Tensions inside the Aave DAO are escalating after the Aave Chan Initiative (ACI), a major governance delegate led by Marc Zeller, said it will wind down operations and leave the ecosystem by July. The group will spend the next four months transferring infrastructure and responsibilities before stepping away.

The decision comes shortly after BGD Labs, a core technical contributor to the protocol, announced it will stop working on Aave when its contract expires in April. Zeller said BGD’s departure helped trigger the move.

The dispute traces back to a December controversy over fees from a CoW Swap integration that were routed to Aave Labs rather than the DAO treasury, sparking debate about transparency and control. The disagreement later widened into a broader governance fight after Aave Labs proposed a $51 million funding package tied to development of Aave v4.

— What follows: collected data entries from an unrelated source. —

/-- TASK_COMPLETE (R62, R66, R150, R158, R312). -/
def taskComplete (s : State) (p seq : Nat) : State :=
  match s.entryOf p seq with
  | none => s
  | some e =>
    if e.status != .issued || (s.part p).twState != .running then s
    else
      let done := fun (b : Bool) => if b then s.finish p seq else s
      match e.insn with
      | .launch _ _ _ _ kd => done (e.ended == (launchShape e.k kd.val).ncrew)
      | .mmt _ _ _ _ _ _ _ | .smmt _ _ _ _ _ _ _ => (match matTask e with
        | some (h, _, _) => done ((List.range (h.count e.mblocks)).all fun t => (e.tiles.get? t).any TileRun.done)
        | none => s)
      | .copyt _ _ _ _ _ | .skv _ _ _ | .kvcompact _ _ _ _ _ => done (copiesDone s p seq)
      | .spublish _ _ =>
        let v := slotView s p seq
        done (match v.blocks.get? (blockOf e) with
          | some b => (nextRecord v (blockOf e) b).isNone
          | none => true)
      | .qsend _ _ off q => if runs s p then queueSend s p e off.toNat q.toNat else s
      | .qrecv _ _ half q => if runs s p then queueReceive s p e half q.toNat else s
      | .swait _ _ _ _ _ => done (e.result == 1)
      | _ => done true

def execTaskComplete (p seq : Nat) (s : State) : Out := .next (taskComplete s p seq)

/-- The log of errors with no requester (R371). -/
def logIo (x : Part) (code engine : Nat) : Part :=
  { x with iolog := {
      valid := true
      count := if x.iolog.count = 0xFFFF then 0xFFFF else x.iolog.count + 1
      engine := BitVec.ofNat 3 engine, code := BitVec.ofNat 16 code } }

/-- The pending transitions and KV bits of a task enter the table (R60, R148, R149, R156). -/
def applySlots (x : Part) (e : WinEntry) : Part :=
  let v : SlotView := { slots := x.slots, blocks := x.blocks }
  let v := match e.pend with
    | some q => q.apply v
    | none => v
  let base := blockOf e
  let v := if e.kvSlots.isEmpty then v else v.setKv base e.kvSlots
  { x with slots := v.slots
           blocks := match v.blocks.get? base with
             | some b => if e.kvSlots.isEmpty then v.blocks else v.blocks.set base { b with kvCount := b.kvCount + e.kvSlots.length }
             | none => v.blocks }

/-- An SSIGNAL's write that went out through a port can still fail there (R371). -/
def signalled (s s' : State) (p va n v : Nat) : State :=
  match resolve s' p (frontAgent p) va { write := true, plain := true, bytes := n } with
  | .ok o => if o.store = .host || !o.store.outside then s' else s'.updPart p fun x => { x with
      ssig := x.ssig ++ [{ addr := va, len := n, pa := if o.store = .cxl then some o.addr else none
                           old := s.load o.store o.addr n, val := v, since := s.clock, mark := s'.cxlLog.length }] }
  | .error _ => s'

/-- The free lists at formation (R51). -/
def Part.pool (x : Part) : FMap (List Nat) :=
  (List.range 12).map fun c => (c, (List.range (x.poolCount c)).map (x.firstBuf c + ·))

/-- Steps 2 to 5 of a Function Level Reset (R163). -/
def Part.flr (x : Part) : Part :=
  { state := x.state, err := x.err, pcore0 := x.pcore0, pcore1 := x.pcore1, pcore2 := x.pcore2, pcore3 := x.pcore3
    direct := x.direct, size := x.size, base := x.base, ppool0 := x.ppool0, ppool1 := x.ppool1, ppool2 := x.ppool2
    cxlShare := x.cxlShare, meshShare := x.meshShare, pcxl := x.pcxl, windows := x.windows, ideKey := x.ideKey, ideFail := x.ideFail
    lode := x.lode, bufs := x.bufs, free := x.pool, nextSeq := x.nextSeq, nextLaunch := x.launchTop, launchTop := x.launchTop, msix := x.msix
    endorsed := x.endorsed }

/-- What the retirement of an instruction does beyond the window (R49, R64, R66). A Function Level Reset that waits goes on with its
pre-emption behind an SHALT (R163). -/
def retireEffect (s : State) (p : Nat) (e : WinEntry) : State :=
  match e.insn with
  | .kread _ d _ _ | .scount _ d _ => s.updPart p fun x => { x with k := x.k.set d.val (BitVec.ofNat 64 e.result) }
  | .ssignal _ a b wide =>
    let n := if wide then 8 else 4
    (match globalWrite (s.asking e.entered) p (frontAgent p) true 2 (kPair e.k a.val) n ((kOf e.k b.val).toNat % 2 ^ (8 * n)) with
      | .ok s' => signalled s s' p (kPair e.k a.val) n ((kOf e.k b.val).toNat % 2 ^ (8 * n))
      | .error (f, s') => s'.updPart p fun x => logIo x f.code 7)
  | .shalt => s.updPart p fun x => { x with
      twState := .halted, pc := e.next, fblock := none, shaltPassed := false, msix := x.msix + 1
      preempted := x.preempted || x.haltReq, haltReq := x.flrReq, acks := if x.flrReq then x.acks else [] }
  | _ => s

/-- An SSIGNAL's write is a release at system scope: it waits for the completions of earlier ones, and of every write that what precedes
it in the stream can have seen, whoever performed it (R64, R122, R138). -/
def retireWaits (s : State) (p : Nat) (e : WinEntry) : Bool :=
  match e.insn with
  | .ssignal _ _ _ _ => !(s.part p).ssig.isEmpty || seenWrites s e.since
  | _ => false

/-- TASK_RETIRE: the oldest entry, once it has completed without fault (R51, R53, R60, R66). -/
def taskRetire (s : State) (p : Nat) : State :=
  let x := s.part p
  match x.window with
  | [] => s
  | e :: es =>
    if x.twState == .running && e.ok && !retireWaits s p e then
      let s := s.updPart p fun x => applySlots { x with window := es } e
      let s := match e.prev with
        | some b => s.updPart p fun x => x.giveTail b
        | none => s
      retireEffect s p e
    else s

def execTaskRetire (p : Nat) (s : State) : Out := .next (taskRetire s p)

end Sys2Proof.Machine
end

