/-- The highest class among teams. -/
def topClass (s : State) (l : List (Nat × Team)) : Nat := (l.map fun (e : Nat × Team) => classOf s e.2).foldl max 0

/-- TIME_SLICE_EXPIRY, by the LIMIT with which the team's count began (R30, Table 02.5; log 95). -/
def timeSlice (s : State) (tid : Nat) : State :=
  s.onTeam tid fun t c =>
    let lim := t.slice
    if lim = 0 || (s.part c.part).tslice = 0 || !t.active || !c.placed || t.handler || t.hostAtomic.isSome || s.clock < t.enteredAt + 256 * lim then s
    else
      let l := (pendingReady s t.quarter).filter fun e => c.cls ≤ classOf s e.2
      match firstReady s (l.filter fun e => classOf s e.2 == topClass s l) with
      | none => s.setTeam tid { t with enteredAt := s.clock, slice := sliceAt s c.part true }
      | some (n, _) => admitTeam (retireTeam s tid) n

def execTimeSliceExpiry (tid : Nat) (s : State) : Out := .next (timeSlice s tid)

/-! ### The work of a task ends -/

/-- The operation of a tile stops: its cursor and its accumulators are kept in the window entry, and its tiles come free (R54, R92,
R335). -/
def parkTile (s : State) (age : Nat) (x : SpinOp) : State :=
  match x.kind with
  | .tile p seq t => match s.entryOf p seq with
    | none => s
    | some e => match e.tiles.get? t with
      | none => s
      | some r =>
        let owner := 2 * age + 1
        let saved := r.tiles.map fun n => tileNow s owner (tileKey r.core e.cls n)
        let s := r.tiles.foldl (fun s n => giveUpTile s owner (tileKey r.core e.cls n)) s
        let s := match r.queue with
          | some q => releaseQueue s (8 * r.core + q)
          | none => s
        s.updTile p seq t fun y => { y with cursor := x.cursor, saved, tiles := [], queue := none }
  | _ => s

def SKind.ofTask (k : SKind) (p seq : Nat) : Bool :=
  match k with
  | .tile q n _ => q == p && n == seq
  | _ => false

/-- No engine holds work of a task any more, but for its entry (R335, R336). -/
def stopTask (s : State) (p seq : Nat) : State :=
  let ops := s.spin.filter fun (e : Nat × SpinOp) => e.2.kind.ofTask p seq
  let offsets := (s.copies.filter fun (e : Nat × Copy) => e.2.owner == COwner.task p seq).map fun (e : Nat × Copy) => e.2.offset
  let s := ops.foldl (fun s (e : Nat × SpinOp) => parkTile s e.1 e.2) s
  let crews : FMap Crew := s.crews.filter fun (e : Nat × Crew) => e.2.part == p && e.2.seq == seq
  let tids := (s.teams.filter fun (e : Nat × Team) => crews.has e.2.cid).map Prod.fst
  let s := { s with
    spin := s.spin.filter fun (e : Nat × SpinOp) => !e.2.kind.ofTask p seq
    copies := s.copies.filter fun (e : Nat × Copy) => e.2.owner != COwner.task p seq }
  let s := offsets.foldl (fun s x => s.updEntry p seq fun e => { e with progress := x }) s
  crews.keys.foldl endCrew (tids.foldl dropTeam s)

/-- A service re-run of a task is allowed (R58, R381). -/
def mayRerun (s : State) (p : Nat) (e : WinEntry) : Bool :=
  e.reruns < 3 && !e.didAtomic &&
  (e.areas.all fun a => a.write || e.areas.all fun b => !b.write || !a.conflicts b) &&
  s.teams.all fun (x : Nat × Team) => !x.2.didAtomic || match s.crews.get? x.2.cid with
    | some c => !(c.part == p && c.seq == e.seq)
    | none => true

/-- The entry as Table 20.3 starts it again. -/
def WinEntry.again (e : WinEntry) : WinEntry :=
  let acc := match matTask e with
    | some (_, _, acc) => acc
    | none => false
  { e with
    status := .waiting, placed := 0, ended := 0, result := 0, pend := none, kvSlots := [], lastPoll := none, ran := [], tileWaits := false
    firstFree := none, mblocks := if acc then e.mblocks else 0, tiles := if acc then e.tiles else [] }

/-- Saturating addition of one. -/
def succSat (v : Word) : Word := if v = BitVec.allOnes 32 then v else v + 1

/-- A trap that a team took in this clock is discarded: its frame's bytes are as they were (R382). -/
def undoTrap (s : State) (tid : Nat) : State :=
  match (s.teams.get? tid).bind Team.undo with
  | some u =>
    if u.clock = s.clock then
      u.pages.foldl (fun s x => s.setMem x.1 ((s.memOf x.1).replace x.2.1 x.2.2.1 x.2.2.2)) s
    else s
  | none => s

/-- The task's fault is the double fault of a team in this clock, which its stop discards (R382). -/
def WinEntry.undone (e : WinEntry) (clock : Nat) (struck : Option Nat) : Bool :=
  match e.status with
  | .faulted f => f.trap.any fun x => x.2 == clock && some x.1 == struck
  | _ => false

/-- A service re-run, or, where R381 does not allow it, the task fault that prompted it (R380, R381). The team that Table 24.1 stops is
struck, and with it goes what it did in this clock (R382). -/
def serviceRerun (s : State) (p seq : Nat) (bad : List Nat) (struck : Option Nat) (f : TaskFault) : State :=
  match s.entryOf p seq with
  | none => s
  | some e =>
    if e.status.isFaulted && !e.undone s.clock struck then s
    else
      let s := match struck with
        | some tid => undoTrap s tid
        | none => s
      let s := s.updEntry p seq fun e => { e with status := .issued }
      if mayRerun s p e then
        ((stopTask s p seq).updEntry p seq fun e => { e.again with reruns := e.reruns + 1, avoid := bad, apart := [] }).updPart p
          fun x => { x with reruns := succSat x.reruns }
      else taskFault s p seq f

/-! ### Results -/

/-- The lowest failing lane of the first failed producer (R369). -/
def Team.failing (t : Team) : Option PortFail :=
  (t.producers.find? Producer.faulted).bind fun x => match x.bad with
    | [] => none
    | (l, code, addr) :: _ => some { code, lane := l, addr }

/-- A producer's lane has its answer; the producer leaves when none is owed (R344). -/
def Team.delivered (t : Team) (idx lane : Nat) : Team :=
  { t with producers := t.producers.zipIdx.filterMap fun (x : Producer × Nat) =>
      if x.2 = idx then
        let lm := match x.1.insn with
          | .lds _ _ _ _ _ _ _ => 0
          | _ => x.1.lm &&& ~~~laneBit lane
        if lm = 0 then none else some { x.1 with lm }
      else some x.1 }

/-- A lane of a producer fails at a port (R369). -/
def failLane (t : Team) (idx lane code addr : Nat) : Team :=
  let t := { t with producers := t.producers.zipIdx.map fun (x : Producer × Nat) =>
      if x.2 = idx then { x.1 with faulted := true, bad := x.1.bad.set lane (code, addr), vals := x.1.vals.erase lane } else x.1 }
  { t with portFail := t.failing }

/-- The value of a lane of a producer arrives (R268). -/
def deliver (s : State) (tid idx lane : Nat) (x : Producer) (v : Nat) : State :=
  s.updTeam tid fun t => (landed t x.insn lane v).delivered idx lane

/-- A producer's lane is answered with an uncorrectable line of memory, or of its core's window (R343, Table 24.1). -/
def loseRead (s : State) (tid : Nat) (t : Team) (c : Crew) (x : Producer) (addr : Nat) : State :=
  match x.insn.space with
  | .g => lineLost s tid 1 t.core (lineAddr addr)
  | .w => loseTeam s tid (lostIn s t.cid [(addr, 1)])
  | .l => loseTeam s tid (lostIn s t.cid [((c.seg t.core).1 + addr, 1)])
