-- ==== Sys2Proof/Machine/Stop.lean ====
section
/-! DEFINITION. How a stream stops and goes on: the fault record and the squash, resolutions, GO and HALT, the pre-emption of a partition and its Function Level Reset (02, 03, 08, 20, R41, R67, R163, R334 to R341, R352, R354). -/

namespace Sys2Proof.Machine

/-! ### The fault record (R337) -/

/-- Codes that may come with an address: those of R337, and 0x0902 and the double fault of a frame byte, which Tables 23.1 and 24.1 give
one. -/
def addrCode (code : Nat) : Bool :=
  code / 256 == 3 || code / 256 == 0x0A || code == 0x0104 || code == 0x0903 || code == 0x0106 || code == 0x0902 || code == 0x0815

def addrOf (code : Nat) (a : Option Nat) : VAddr := if addrCode code then BitVec.ofNat 80 (a.getD 0) else 0

/-- PROG: the progress of COPYT, the published count of SPUBLISH (Table 20.1). -/
def progOf (x : Part) (e : WinEntry) : Nat :=
  match e.insn with
  | .copyt _ _ _ _ _ => e.progress
  | .spublish _ _ => match x.blocks.get? (blockOf e) with
    | some b => b.published
    | none => 0
  | _ => 0

/-- Tasks that resume from a cursor (Table 20.3). -/
def WinEntry.resumes (e : WinEntry) : Bool :=
  match e.insn with
  | .copyt _ _ _ _ _ | .spublish _ _ => true
  | _ => match matTask e with
    | some (_, _, acc) => acc
    | none => false

/-- The record of a fault in a window entry. -/
def entryRecord (x : Part) (e : WinEntry) (f : TaskFault) : TwRecord where
  code := BitVec.ofNat 16 f.code
  op := BitVec.ofNat 8 ((encode e.insn).toNat % 256)
  cls := BitVec.ofNat 2 e.cls
  stage := true
  restart := e.resumes
  outward := e.outward
  addrv := addrCode f.code && f.addr.isSome
  core := BitVec.ofNat 7 (if f.engine = 0 || f.engine = 4 || f.engine = 5 then 127 else f.core)
  engine := BitVec.ofNat 3 f.engine
  detail := BitVec.ofNat 16 f.detail
  pc := e.pc
  addr := addrOf f.code f.addr
  prog := BitVec.ofNat 64 (progOf x e)

/-- The record of a fault at the front stage. -/
def frontRecord (f : FrontFault) : TwRecord where
  code := BitVec.ofNat 16 f.code
  op := BitVec.ofNat 8 f.op
  cls := BitVec.ofNat 2 f.cls
  core := 127
  addrv := addrCode f.code && f.addr.isSome
  pc := f.pc
  addr := addrOf f.code f.addr

/-- A team belongs to a task. -/
def ofTask (s : State) (p seq : Nat) (t : Team) : Bool :=
  match s.crews.get? t.cid with
  | some c => c.part == p && c.seq == seq
  | none => false

/-- The engines that hold work of a task have stopped it at their units; what a team issued before a double fault completes (R335, R353,
R354). A chunk that still waits for its shadow's signature is not sent (R384, R385; log 40). -/
def taskStopped (s : State) (p seq : Nat) (own : Bool) : Bool :=
  (s.copies.all fun (e : Nat × Copy) => (e.2.flight.keys.all fun j => chunkSigned s e.2 j) || match e.2.owner with
    | .task q n => !(q == p && n == seq)
    | .team tid _ _ => match s.teams.get? tid with
      | some t => !ofTask s p seq t
      | none => true) &&
  s.teams.all fun (e : Nat × Team) => !ofTask s p seq e.2 ||
    (e.2.hostAtomic.isNone && !outstanding e.2 && (!own || e.2.cut || teamQuiet s e.1 e.2))

/-- A fresh buffer returns to the head of its list (R51, R335). -/
def Part.takeBack (x : Part) (e : WinEntry) : Part :=
  match e.fresh with
  | some b => x.giveHead b
  | none => x

/-- Entries leave the window, the youngest first, with all their work (R335). -/
def squash (s : State) (p : Nat) (es : List WinEntry) : State :=
  es.foldr (fun e s => (stopTask s p e.seq).updPart p fun x => { x.takeBack e with window := x.window.filter fun y => y.seq != e.seq }) s

/-- STATE becomes faulted, with its record (R335, R337, R163). -/
def Part.faulted (x : Part) (r : TwRecord) : Part :=
  { x with twState := .faulted, rec_ := r, haltReq := false, acks := [], fblock := if x.ffault.isSome then x.fblock else none
           msix := x.msix + 1 }

/-- The stream state just after an entry passed the front stage (R335). -/
def Part.rewind (x : Part) (e : WinEntry) : Part :=
  { x with k := e.snap.k, calls := e.snap.calls, seed := e.snap.seed, det := e.snap.det, rename := e.snap.rename, areas := e.snap.areas
           pc := e.next, ffault := none, shaltPassed := false, nextLaunch := e.snap.launch }

/-- Every entry of a partition's window loses its work (R163). -/
def stopAll (s : State) (p : Nat) : State := (s.part p).window.foldl (fun s e => stopTask s p e.seq) s

/-- The reset of a partition that has stopped: BUSY reads 0 after it, so an invalidation under way is complete with it (R101, R163). -/
def flr (s : State) (p : Nat) : State :=
  let s := if (s.part p).xlinvBusy then invalidate s p else s
  (stopAll s p).updPart p Part.flr

/-- A Function Level Reset that waits for the partition to stop goes on: nothing of it runs any more (R163). -/
def resetIfAsked (s : State) (p : Nat) : State := if (s.part p).flrReq then flr s p else s

/-- The numbers of the partition's routers that have a reduction under way, which completes before they stop (R41, Table 02.3). -/
def busyRouters (s : State) (p : Nat) : List Nat := (s.part p).routers.keys.filter fun k => canFold s p (k / 128) (k % 128)

/-- FAULT_RECORD_WRITE: the oldest entry holds a fault, or the front stage does and the window is empty, and every engine has stopped
(R334 to R336). -/
def faultRecordWrite (s : State) (p : Nat) : State :=
  let x := s.part p
  if x.twState != .running || !(busyRouters s p).isEmpty then s
  else match x.window with
    | [] => match x.ffault with
      | some f => resetIfAsked (s.setPart p (x.faulted (frontRecord f))) p
      | none => s
    | e :: es => match e.status with
      | .faulted f =>
        if taskStopped s p e.seq true && es.all fun y => taskStopped s p y.seq false then
          resetIfAsked ((stopTask (squash s p es) p e.seq).updPart p fun y => (y.rewind e).faulted (entryRecord x e f)) p
        else s
      | _ => s

def execFaultRecordWrite (p : Nat) (s : State) : Out := .next (faultRecordWrite s p)

/-! ### Resolutions (R338 to R341) -/

/-- STATE becomes running; a write of GO puts the root in force (Table 05.4, R338). -/
def Part.runs (x : Part) : Part := { x with twState := .running, rootInForce := x.xlroot }

/-- Re-execute (R338 to R340). -/
def reexecute (s : State) (p : Nat) : State :=
  let x := s.part p
  if x.twState != .faulted then s
  else match x.window with
    | [] => s.setPart p { x.runs with ffault := none, fblock := none }
    | e :: es => match e.status with
      | .faulted f =>
        if f.code = 0x0814 || e.lost then s else s.setPart p { x.runs with window := e.again :: es }
      | _ => s

/-- The entry retires without further effect (R338). A block whose slots were lost is closed with it (Table 24.1). -/
def Part.discard (x : Part) (e : WinEntry) (es : List WinEntry) : Part :=
  let y := { x.takeBack e with window := es, areas := [] }
  let y := if e.lost && e.insn.usesSlots then { y with blocks := y.blocks.erase (blockOf e) } else y
  match e.fresh, e.arch with
  | some _, some a => { y with rename := match e.prev with
      | some b => y.rename.set a b
      | none => y.rename.erase a }
  | _, _ => y

/-- Skip (R338). -/
def skip (s : State) (p : Nat) : State :=
  let x := s.part p
  if x.twState != .faulted then s
  else match x.window with
    | e :: es => s.setPart p (x.discard e es).runs
    | [] => match x.ffault with
      | some f =>
        let y := { x.runs with ffault := none, areas := [] }
        s.setPart p (if f.block then y.goTo ⟨nextBlock x.pc.blk, 0⟩ else y.advance)
      | none => s

/-- Abandon (R338). The stream does not pass the squashed launches again, so their ids stay used (R25). -/
def abandon (s : State) (p : Nat) : State :=
  let x := s.part p
  if x.twState != .faulted then s
  else match x.window with
    | e :: es => s.setPart p { x.discard e es with pc := e.pc, fblock := none, twState := .idle, nextLaunch := x.launchTop }
    | [] => s.setPart p { x with ffault := none, fblock := none, areas := [], twState := .idle, nextLaunch := x.launchTop }

/-- The partition's function has registers (R162). -/
def isFormed (s : State) (p : Nat) : Bool := (s.part p).state == .formed

def execResolveReexecute (p : Nat) (s : State) : Out := .next (if isFormed s p then reexecute s p else s)
def execResolveSkip (p : Nat) (s : State) : Out := .next (if isFormed s p then skip s p else s)
def execResolveAbandon (p : Nat) (s : State) : Out := .next (if isFormed s p then abandon s p else s)

/-! ### GO, HALT and TWPC (R67, R302, R310) -/

/-- GO while STATE is idle or halted; a Function Level Reset under way leaves nothing to go on (R163). After a HALT with a passed SHALT in the window the front stage goes on behind it (log 96). The
task copies reach the Hoists again (R279). -/
def twGo (s : State) (p : Nat) : State :=
  let x := s.part p
  match x.twState with
  | .idle => s.setPart p { x.runs with
      preempted := false, k := [], calls := [], seed := 0, det := false, areas := [], fblock := none, ffault := none, shaltPassed := false }
  | .halted => if x.flrReq then s else (reage s (COwner.isTask p) none).setPart p { x.runs with preempted := false, fblock := none, shaltPassed := false }
  | _ => s

/-- HALT. -/
def twHalt (s : State) (p : Nat) : State :=
  let x := s.part p
  match x.twState with
  | .running => s.setPart p { x with haltReq := true }
  | .faulted => s
  | _ => s.setPart p { x with preempted := true }

def execTwctlGo (p : Nat) (s : State) : Out := .next (if isFormed s p then twGo s p else s)
def execTwctlHalt (p : Nat) (s : State) : Out := .next (if isFormed s p then twHalt s p else s)

/-- TWPC or TWPCH is written. A new PC leaves behind what the front stage met at the old one. -/
def writePC (x : Part) (high : Bool) (v : Nat) : Part :=
  let a := x.pc.blk.toNat
  let pc : PC :=
    if high then ⟨BitVec.ofNat 80 (a % 2 ^ 64 + 2 ^ 64 * (v % 65536)), x.pc.slot⟩
    else ⟨BitVec.ofNat 80 (v % 2 ^ 64 / 64 * 64 + 2 ^ 64 * (a / 2 ^ 64)), if v % 8 ≤ 4 then v % 8 else 0⟩
  { x with pc, fblock := none, ffault := none }

def twpcWrite (s : State) (p : Nat) (high : Bool) (v : Nat) : State :=
  let x := s.part p
  if x.twState = .idle || (x.twState = .halted && x.window.isEmpty) then s.setPart p (writePC x high v) else s

def execTwpcWrite (p : Nat) (high : Bool) (value : DWord) (s : State) : Out :=
  .next (if isFormed s p then twpcWrite s p high value.toNat else s)

/-- TWCTL is written (Table 03.7, R338). -/
def twctlWrite (s : State) (p v : Nat) : State :=
  let go := v % 2 == 1
  if (s.part p).twState = .faulted then
    if !go then s
    else match v / 4 % 4 with
      | 1 => reexecute s p
      | 2 => skip s p
      | 3 => abandon s p
      | _ => s
  else
    let s := if v / 2 % 2 = 1 then twHalt s p else s
    if go then twGo s p else s

/-! ### Pre-emption of a partition (R41, R42, R163, R352) -/

/-- Work of a partition that a Spindle holds. -/
def SpinOp.partOf (s : State) (x : SpinOp) : Option Nat :=
  match x.kind with
  | .tile p _ _ => some p
  | _ => match x.cid.bind s.crews.get? with
    | some c => some c.part
    | none => none

/-- The engines that hold work of a partition (R41, Table 02.3). -/
def holders (s : State) (p : Nat) : List Engine :=
  ((s.teams.filter fun (e : Nat × Team) => match s.crews.get? e.2.cid with
    | some c => c.part == p && c.placed
    | none => false).map fun (e : Nat × Team) => Engine.team e.1) ++
  ((List.range Config.cores).filter fun c => s.spin.any fun (e : Nat × SpinOp) => e.2.core == c && !e.2.done && e.2.partOf s == some p).map
    Engine.spindle ++
  ((List.range Config.cores).filter fun c => s.copies.any fun (e : Nat × Copy) =>
    e.2.part == p && (e.2.core == some c || e.2.flightCore.vals.contains c)).map Engine.hoist ++
  ((List.range Config.cores).filter fun c => (busyRouters s p).any fun k => k % 128 == c).map
    Engine.router ++
  (if (s.part p).window.any fun e => e.status == .issued && e.insn.usesSlots then [.slotUnit] else []) ++
  (if (s.part p).window.any fun e => e.status == .issued && match e.insn with
      | .qsend _ _ _ _ | .qrecv _ _ _ _ => true
      | _ => false then [.tokenQueue] else [])

/-- The engine has stopped; a router that holds a flit completes its reduction first (R41, Table 02.3). -/
def acked (s : State) (p : Nat) (e : Engine) : Bool :=
  match e with
  | .team tid => match s.teams.get? tid with
    | some t => t.stopped
    | none => true
  | .router _ => false
  | _ => (s.part p).acks.contains e

/-- Chunks of a partition's copies in flight on a Hoist. -/
def hoistFlies (s : State) (p core : Nat) : Bool := s.copies.any fun (e : Nat × Copy) => e.2.part == p && e.2.flightCore.vals.contains core

/-- ENGINE_PREEMPT_ACK: an engine stops at its unit (Table 02.3). The stop of a team is an acquire at partition scope (R110, R126). -/
def preemptAck (s : State) (p : Nat) (e : Engine) : State :=
  let asked := (s.part p).haltReq
  let ack := fun (s : State) => if asked then s.updPart p fun x => { x with acks := x.acks ++ [e] } else s
  unplaceStopped (match e with
    | .team tid => s.onTeam tid fun t c =>
      if c.part = p && c.placed && (asked || c.preempt) && canStop t && !t.stopped then
        ack ((s.setTeam tid (stopTeam (t.answered s c.part))).stale t.core)
      else s
    | .router _ => s
    | .hoist core => if hoistFlies s p core then s else ack s
    | .spindle _ | .slotUnit | .tokenQueue => ack s) p

def execEnginePreemptAck (p : Nat) (e : Engine) (s : State) : Out := .next (preemptAck s p e)

/-- PREEMPTION_COMPLETE: every engine that holds work of the partition has acknowledged (R41, R67). A service re-run starts again from the
beginning (R382). A Function Level Reset goes on from here, also behind an SHALT, which has entered halted and fired before (R163). -/
def preemptionComplete (s : State) (p : Nat) : State :=
  if (s.part p).haltReq && ((s.part p).twState == .running || (s.part p).flrReq) && (holders s p).all (acked s p) then
    let s := s.crews.keys.foldl (fun s cid => match s.crews.get? cid with
      | some c => if c.part = p && c.placed then unplaceCrew s cid else s
      | none => s) s
    let s := (s.part p).window.foldl (fun s e => if e.reruns ≠ 0 && e.status == .issued then
      (stopTask s p e.seq).updEntry p e.seq fun e => { e.again with progress := 0 } else s) s
    let reset := (s.part p).flrReq
    let s := s.updPart p fun x => { x with
      twState := .halted, preempted := true, haltReq := false, flrReq := false, acks := []
      msix := if x.twState = .halted then x.msix else x.msix + 1 }
    if reset then flr s p else s
  else s

def execPreemptionComplete (p : Nat) (s : State) : Out := .next (preemptionComplete s p)

/-- VF_FLR: the partition is pre-empted, and then reset (R163); one that runs nothing is reset at once. A partition that is not formed has
nothing to reset (R162). -/
def execVfFlr (p : Nat) (s : State) : Out :=
  .next (if !isFormed s p || (s.part p).flrReq then s
    else if (s.part p).twState = .running || ((s.part p).twState = .halted && !(holders s p).isEmpty) then
      s.updPart p fun x => { x with haltReq := true, flrReq := true }
    else flr s p)

end Sys2Proof.Machine
end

Zeller has argued that voting power linked to Aave Labs was decisive in passing the proposal. He warned that the current system allows a single entity to push through major budget decisions, raising questions about how decentralized the DAO’s governance really is.

Today: Uneasy Money

Another core contributor is leaving Aave after a contentious governance vote, raising fresh questions about who really controls the protocol.

Meanwhile, NEAR is betting that private execution will attract institutional traders, and prediction markets are facing scrutiny after suspiciously timed bets around geopolitical events. On Uneasy Money, we unpack how information advantages are shaping crypto markets.

Join us at 3:00 pm ET on X, YouTube or PumpFun.

Trump Presses Congress on Crypto Rules Amid Banking Fight

President Donald Trump is ramping up pressure on Congress to pass the Clarity Act, a bill meant to define how U.S. regulators oversee the crypto market. In a post on Truth Social, Trump accused banks of trying to undermine the administration’s crypto agenda and warned they should not hold the legislation “hostage.”

The dispute centers on stablecoin yield. Crypto companies want the ability to offer rewards to users who hold stablecoins, arguing it allows Americans to earn more on their money. Banks oppose the idea, saying yield bearing stablecoins could pull deposits away from the traditional financial system.

Trump defended the GENIUS Act, the stablecoin framework he signed last year, and said the next step is finalizing broader market structure rules through the Clarity Act. “The U.S. needs to get Market Structure done ASAP,” he wrote, warning that delays could push innovation overseas.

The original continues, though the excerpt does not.